Before, that word rang in my head. I thought about myself before all of this. Everything, before all this.
Before, when I could genuinely smile.
Before, when I wasn’t trapped.
Before when everything was really fine.
Before Bren died.

Everything was different before Bren died. He always brightened the mood, brought a smile to our faces, and always lent his shoulder to cry on. To some, he was long-time friends, and to others, he was a new face. But to everyone, he was the light.
As it was hard imagining the world without the sun-without the light-it was hard imagining life without Bren.
  Shmo: ugh
  Bren: what’s wrong?
  Shmo: people at school are being a pain in the neck :/
  Bren: kick ‘em in the shins, works everytime
  Shmo: lol, I wish.
  Bren: honestly, just ignore them
  Shmo: I try my best, but it’s so difficult
  Bren: they aren’t worth your time, your suffering
  Bren: just know that they’re low-lifes, keep your head up and move on
  Shmo: I can’t possibly do that…
  Bren: yes you can, I know you can!
  Bren: Focus on yourself, and who you want to be. Don’t let anyone stand in your way
  Shmo: You’re right…
  Bren: Have I ever been wrong?
Admittedly, he hasn’t.
  Bren: Trust me, the best way to overcome something is to move on.
  Bren: Think about what’s in front of you, not behind you!
  Bren: And if none of that works, you could always kick them in the shins.
  Shmo: Haha, you’re really right. I’ll think about that.
  Bren: Don’t ever forget it!
  Shmo: Thanks, this really brightened my mood
  Bren: Anytime <3
The thing that really struck everyone about Bren was how he was always positive. Out of all the people in the tribe, he was almost the most happy, the most joyful. It was really amazing how he was so positive, when everything around him was shrouded in darkness.
  Bren: I’d better get going, I have a doctor’s appointment
  Shmo: another??
  Bren: Yeah, I have to go to regular check-ups. I’ve been doing it ever since the tumor was removed
  Shmo: Oh, gosh
  Bren: Yeah, crap happens.
  Shmo: :/
  Shmo: Be sure to be back soon! We’re gonna watch a movie in the tribe house.
  Bren: The appointments don’t take too long, I’ll be back within a couple of hours.
  Shmo: See you later!
• Bren has disconnected.
And he always came back.

Bren was also a familiar member of the tribe.
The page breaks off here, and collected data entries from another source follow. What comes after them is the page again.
@[simp ↓] theorem State.enterStandby_mem (s : State) : (State.enterStandby s).mem = s.mem := by
  unfold State.enterStandby
  repeat' first
    | (simp; done)
    | split
    | (intro _)
    | (with_reducible refine (State.foldl_mem (fun _ _ => ?_) _ _).trans ?_)
    | (with_reducible refine (State.foldl_snd_mem (fun _ _ => ?_) _ _).trans ?_)
    | (with_reducible refine (State.foldl_fst_mem (fun _ _ => ?_) _ _).trans ?_)
    | (dsimp only)
    | simp
    | (rw [State.allocFrame_mem (by assumption)])
    | (rw [State.ensurePage_mem (by assumption)])
    | (rw [State.ensureAll_mem (by assumption)])
    | (with_reducible refine State.of_snd (f := State.mem) (by assumption) ?_)
    | (with_reducible refine State.of_fst (f := State.mem) (by assumption) ?_)

@[simp ↓] theorem State.requestIdle_mem (s : State) : (State.requestIdle s).mem = s.mem := by unfold State.requestIdle; simp

@[simp ↓] theorem State.requestResume_mem (s : State) : (State.requestResume s).mem = s.mem := by
  unfold State.requestResume
  repeat' first
    | (simp; done)
    | split
    | (intro _)
    | (with_reducible refine (State.foldl_mem (fun _ _ => ?_) _ _).trans ?_)
    | (with_reducible refine (State.foldl_snd_mem (fun _ _ => ?_) _ _).trans ?_)
    | (with_reducible refine (State.foldl_fst_mem (fun _ _ => ?_) _ _).trans ?_)
    | (dsimp only)
    | simp
    | (rw [State.allocFrame_mem (by assumption)])
    | (rw [State.ensurePage_mem (by assumption)])
    | (rw [State.ensureAll_mem (by assumption)])
    | (with_reducible refine State.of_snd (f := State.mem) (by assumption) ?_)
    | (with_reducible refine State.of_fst (f := State.mem) (by assumption) ?_)

@[simp ↓] theorem State.checkResume_mem (s : State) : (State.checkResume s).mem = s.mem := by
  unfold State.checkResume
  repeat' first
    | (simp; done)
    | split
    | (intro _)
    | (with_reducible refine (State.foldl_mem (fun _ _ => ?_) _ _).trans ?_)
    | (with_reducible refine (State.foldl_snd_mem (fun _ _ => ?_) _ _).trans ?_)
    | (with_reducible refine (State.foldl_fst_mem (fun _ _ => ?_) _ _).trans ?_)
    | (dsimp only)
    | simp
    | (rw [State.allocFrame_mem (by assumption)])
    | (rw [State.ensurePage_mem (by assumption)])
    | (rw [State.ensureAll_mem (by assumption)])
    | (with_reducible refine State.of_snd (f := State.mem) (by assumption) ?_)
    | (with_reducible refine State.of_fst (f := State.mem) (by assumption) ?_)

/-! ## TimeUnit -/

@[simp ↓] theorem State.reportClamps_mem (s : State) : (State.reportClamps s).mem = s.mem := by unfold State.reportClamps; simp

@[simp ↓] theorem State.cancelAdjustment_mem (s : State) : (State.cancelAdjustment s).mem = s.mem := by unfold State.cancelAdjustment; simp

@[simp ↓] theorem State.startAdjustment_mem (s : State) (a : Int) (ticks : Nat) : (State.startAdjustment s a ticks).mem = s.mem := by unfold State.startAdjustment; simp

@[simp ↓] theorem State.stepTime_mem (s : State) (o : Int) : (State.stepTime s o).mem = s.mem := by
  unfold State.stepTime
  repeat' first
    | (simp; done)
    | split
    | (intro _)
    | (with_reducible refine (State.foldl_mem (fun _ _ => ?_) _ _).trans ?_)
    | (with_reducible refine (State.foldl_snd_mem (fun _ _ => ?_) _ _).trans ?_)
    | (with_reducible refine (State.foldl_fst_mem (fun _ _ => ?_) _ _).trans ?_)
    | (dsimp only)
    | simp
    | (rw [State.allocFrame_mem (by assumption)])
    | (rw [State.ensurePage_mem (by assumption)])
    | (rw [State.ensureAll_mem (by assumption)])
    | (with_reducible refine State.of_snd (f := State.mem) (by assumption) ?_)
    | (with_reducible refine State.of_fst (f := State.mem) (by assumption) ?_)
He was always online, any day of the week, any time.
• Shmo just connected.
  Bren: Hey shmo!
  Shmo: The heck? It’s a Friday right?
  Bren: yep
  Shmo: Isn’t it 11 a.m where you are?
  Bren: Yeah, why?
  Shmo: No school today?
  Bren: Oh, I don’t go to school. Homeschooling and online classes instead.
  Shmo: Oh, dang.
  Bren: Dang what?
  Shmo: Well, homeschooling isn’t as bad as normal schooling.
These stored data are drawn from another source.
-- ==== Sys2Proof/Laws/MemWf.lean ====
section
/-!
SUPPORT. What writes the memories keeps their canonical form: one lemma per operation that answers a state, tagged for simp.
-/

set_option linter.all false

namespace Sys2Proof.Machine

/-! ## Ops -/

@[simp] theorem Mem.mk_wf (a b c : List Host.Cell) : (Mem.mk a b c).wf = (cellsWf a && cellsWf b && cellsWf c) := rfl

@[simp] theorem Mem.hbm_wf (m : Mem) (h : m.wf = true) : cellsWf m.hbm = true := by
  simp only [Mem.wf, Bool.and_eq_true] at h; exact h.1.1

@[simp] theorem Mem.rmem_wf (m : Mem) (h : m.wf = true) : cellsWf m.rmem = true := by
  simp only [Mem.wf, Bool.and_eq_true] at h; exact h.1.2

@[simp] theorem Mem.spad_wf (m : Mem) (h : m.wf = true) : cellsWf m.spad = true := by
  simp only [Mem.wf, Bool.and_eq_true] at h; exact h.2

@[simp] theorem cellsWf_nil : cellsWf [] = true := rfl

@[simp] theorem Mem.ite_wf (c : Prop) [Decidable c] (a b : Mem) : (if c then a else b).wf = if c then a.wf else b.wf := apply_ite _ _ _ _

@[simp] theorem Mem.dite_wf (c : Prop) [Decidable c] (a : c → Mem) (b : ¬c → Mem) :
    (if h : c then a h else b h).wf = if h : c then (a h).wf else (b h).wf := apply_dite _ _ _ _

theorem State.of_snd_wf {α : Type} {p : α × State} {x : α} {t : State} (h : p = (x, t)) (k : p.2.mem.wf = true) : t.mem.wf = true := by
  subst h; exact k

theorem State.of_fst_wf {α : Type} {p : State × α} {x : α} {t : State} (h : p = (t, x)) (k : p.1.mem.wf = true) : t.mem.wf = true := by
  subst h; exact k

theorem State.snd_eq {α : Type} {p : α × State} {x : α} {t : State} (h : p = (x, t)) : t = p.2 := by rw [h]

theorem State.foldl_wf {α : Type} {f : State → α → State} (h : ∀ a x, a.mem.wf = true → (f a x).mem.wf = true) (l : List α) (s : State)
    (hs : s.mem.wf = true) : (l.foldl f s).mem.wf = true := by
  induction l generalizing s with
  | nil => exact hs
  | cons x l ih => exact ih _ (h _ _ hs)

theorem State.foldl_fst_wf {α β : Type} {f : State × β → α → State × β} (h : ∀ a x, a.1.mem.wf = true → (f a x).1.mem.wf = true) (l : List α)
    (s : State × β) (hs : s.1.mem.wf = true) : (l.foldl f s).1.mem.wf = true := by
  induction l generalizing s with
  | nil => exact hs
  | cons x l ih => exact ih _ (h _ _ hs)

theorem State.foldl_snd_wf {α β : Type} {f : β × State → α → β × State} (h : ∀ a x, a.2.mem.wf = true → (f a x).2.mem.wf = true) (l : List α)
    (s : β × State) (hs : s.2.mem.wf = true) : (l.foldl f s).2.mem.wf = true := by
  induction l generalizing s with
  | nil => exact hs
  | cons x l ih => exact ih _ (h _ _ hs)

@[simp ↓, simp] theorem State.modMem_wf (s : State) (f : Mem → Mem) (h : (f s.mem).wf = true) : (State.modMem s f).mem.wf = true := h

@[simp ↓, simp] theorem State.store_wf (s : State) (p : MemRef) (bs : Bytes) (h : s.mem.wf = true) : (State.store s p bs).mem.wf = true := by
  unfold State.store; simpa using Mem.put_wf _ _ _ h

/-! ## Operands -/

@[simp ↓, simp] theorem State.complete_wf (s : State) (r : Fin 10) (b : Nat) (hh : BitVec 128) (status : Nat) (detail : Nat) (count : Nat) (invalid : Bool) (late : Bool) (h : s.mem.wf = true) : (State.complete s r b hh status detail count invalid late).mem.wf = true := by unfold State.complete; simp (maxDischargeDepth := 12) [*]

@[simp ↓, simp] theorem State.refuse_wf (s : State) (r : Fin 10) (b : Nat) (hh : BitVec 128) (status : Nat) (detail : Nat) (counted : Bool) (h : s.mem.wf = true) : (State.refuse s r b hh status detail counted).mem.wf = true := by unfold State.refuse; simp (maxDischargeDepth := 12) [*]

@[simp ↓, simp] theorem State.refuseHeader_wf (s : State) (r : Fin 10) (b : Nat) (hh : BitVec 128) (status : Nat) (h : s.mem.wf = true) : (State.refuseHeader s r b hh status).mem.wf = true := by unfold State.refuseHeader; simp (maxDischargeDepth := 12) [*]

@[simp ↓, simp] theorem State.refuseBody_wf (s : State) (r : Fin 10) (b : Nat) (hh : BitVec 128) (counted : Bool) (h : s.mem.wf = true) : (State.refuseBody s r b hh counted).mem.wf = true := by unfold State.refuseBody; simp (maxDischargeDepth := 12) [*]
  Shmo: For like, education.
  Bren: Yeah..
  Shmo: But what about finding friends?
  Bren: It’s tough y’know.
  Bren: With my conditions, I’m vulnerable. People picked on me a lot as a kid.
  Shmo: Did you kick them in the shins?
  Bren: Heh, I should’ve.
  Bren: Also, with my appearance, I wouldn’t find many people to accept me. I’d get rejected a lot.
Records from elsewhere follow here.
-- ==== Sys2Proof/Laws/PerInstr.lean ====
section
/-!
SUPPORT. The family TimeOfWf: the count that a well-formed command carries fits the 64-bit weft count (R383), one lemma per command.
-/

namespace Sys2Proof.Laws

/-- A command's count fits 64 bits where the command is well formed. -/
def TimeOfWf.Statement (i : Instr) : Prop := i.wf → i.time < 2 ^ 64

theorem TimeOfWf.of_uw (t : Nat) (h : uw 64 t = true) : t < 2 ^ 64 := of_decide_eq_true h

theorem TimeOfWf.left {a b : Bool} (h : (a && b) = true) : a = true := by cases a <;> simp_all
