/-- No consistency check fails for such an object. -/
theorem State.failing_calm (c : State) (key : Key) (h : calmIndex (key / 256) = true) : c.failing [key] = [] := by
  simp only [calmIndex, List.all_cons, List.all_nil, Bool.and_true, Bool.and_eq_true, decide_eq_true_eq] at h
  obtain ⟨h1, h2, h3, h4, h5, h6, h7, h8, h9, h10, h11, h12, h13, h14, h15, h16, h17, h18, h19, h20, h21, h22⟩ := h
  have tch : ∀ lo hi : Nat, (key / 256 < lo ∨ hi < key / 256) → touches [key] lo hi = false := by
    intro lo hi hh
    simp only [touches, List.any_cons, List.any_nil, Bool.or_false, decide_eq_false_iff_not]
    rintro ⟨h1, h2⟩
    rcases hh with hh | hh
    · exact absurd h1 (Nat.not_le.mpr hh)
    · exact absurd h2 (Nat.not_le.mpr hh)
  have con : ∀ i j : Nat, (key / 256 < i ∨ i < key / 256) → j < 256 → key ≠ ob i j := by
    intro i j hh hj e
    have hi : key / 256 = i := by
      rw [e]
      show (i * 256 + j) / 256 = i
      omega
    rw [hi] at hh
    rcases hh with hh | hh <;> exact Nat.lt_irrefl _ hh
  have k1 : key ≠ ob 0x3600 3 := con _ _ h15 (by decide)
  have k2 : key ≠ ob 0x3C00 3 := con _ _ h18 (by decide)
  have k3 : key ≠ ob 0x4040 0x21 := con _ _ h20 (by decide)
  have k4 : key ≠ ob 0x3200 1 := con _ _ h13 (by decide)
  have k5 : key ≠ ob 0x2400 3 := con _ _ h7 (by decide)
  have k6 : key ≠ ob 0x2400 4 := con _ _ h7 (by decide)
  have k7 : key ≠ ob 0x3C00 1 := con _ _ h18 (by decide)
  have n1 : ∀ i : Nat, (key / 256 < i ∨ i < key / 256) → (key / 256 == i) = false := by
    intro i hh
    have : key / 256 ≠ i := by rintro rfl; rcases hh with hh | hh <;> exact Nat.lt_irrefl _ hh
    simpa using this
  have t1 := tch _ _ h1
  have t2 := tch _ _ h2
  have t3 := tch _ _ h3
  have t7 := tch _ _ h7
  have t9 := tch _ _ h9
  have t10 := tch _ _ h10
  have t11 := tch _ _ h11
  have t12 := tch _ _ h12
  have t16 := tch _ _ h16
  have t17 := tch _ _ h17
  have t19 := tch _ _ h19
  have t21 := tch _ _ h21
  have t22 := tch _ _ h22
  have w : ∀ n, n < 64 → touches [key] (0x2410 + n) (0x2410 + n) = false := by
    intro n hn; apply tch; rcases h8 with hh | hh
    · exact .inl (Nat.lt_of_lt_of_le hh (Nat.le_add_right _ _))
    · exact .inr (Nat.lt_of_le_of_lt (by omega) hh)
  have cn : ∀ n, n < 4 → touches [key] (0x2310 + n) (0x2310 + n) = false := by
    intro n hn; apply tch; rcases h4 with hh | hh
    · exact .inl (Nat.lt_of_lt_of_le hh (Nat.le_add_right _ _))
    · exact .inr (Nat.lt_of_le_of_lt (by omega) hh)
  have tt1 : ∀ n, n < 2 → touches [key] (0x2320 + n) (0x2320 + n) = false := by
    intro n hn; apply tch; rcases h5 with hh | hh
    · exact .inl (Nat.lt_of_lt_of_le hh (Nat.le_add_right _ _))
    · exact .inr (Nat.lt_of_le_of_lt (by omega) hh)
  have tt2 : ∀ n, n < 2 → touches [key] (0x2330 + n) (0x2330 + n) = false := by
    intro n hn; apply tch; rcases h6 with hh | hh
    · exact .inl (Nat.lt_of_lt_of_le hh (Nat.le_add_right _ _))
    · exact .inr (Nat.lt_of_le_of_lt (by omega) hh)
  have f1 : c.checkWindows [key] = [] := by
    unfold State.checkWindows
    rw [List.flatMap_eq_nil_iff]
    intro n hn
    simp [w n (List.mem_range.mp hn), k4.symm]
  have f2 : c.checkCan [key] = [] := by
    unfold State.checkCan
    rw [List.append_eq_nil_iff]
    constructor
    · rw [List.flatMap_eq_nil_iff]
      intro n hn
      simp [cn n (List.mem_range.mp hn)]
    · rw [List.flatMap_eq_nil_iff]
      intro n _
      simp [tt1 n.val n.isLt, tt2 n.val n.isLt]
  unfold State.failing
  rw [f1, f2]
  unfold State.checkWeave State.checkTables State.checkSkew State.checkPools State.checkCameras State.checkHeads State.checkIntake State.checkAxes
    State.checkTriggers State.checkChannels State.checkPorts State.checkRings State.checkDomains State.checkDumps
  simp [t1, t2, t3, t7, t9, t10, t11, t12, t16, t17, t19, t21, t22, n1 _ h14, k1.symm, k2.symm, k3.symm, k5, k6, k7.symm, fails]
Bren had some physical deformities due to treatment.
  Shmo: :(
  Bren: It’s alright though, you guys are all I need.
Seeing him say that brought me to tears. To him, we were his only family. And in return, he was a part of our family.
Especially to me, Bren was like a long distance brother. He was always there when I needed support, or there when I needed a laugh, or someone to just vent to. I’m sure he was like that for everyone as well.
Well, it’d be appropriate to address “everyone”.

I joined the tribe around April of 2012, a couple of months after I started playing Transformice in January.
It’s a rather classic tale, really.
During the time of January to April, I was always in Room 1, and I always saw certain people talking together in a group, a group of people who knew everyone. I’d click on their profiles to see who exactly they were, and there was one thing in common between all these people.
  Tribe: Hgnh
It kind of felt like being around the popular kids. They were always talking to everyone in the room, making inside jokes and having a good time. You’d feel the pressure of wanting to talk to them, but being too shy to do so. They all seemed friendly, and I talked to some of them, but I never really became close friends with anyone.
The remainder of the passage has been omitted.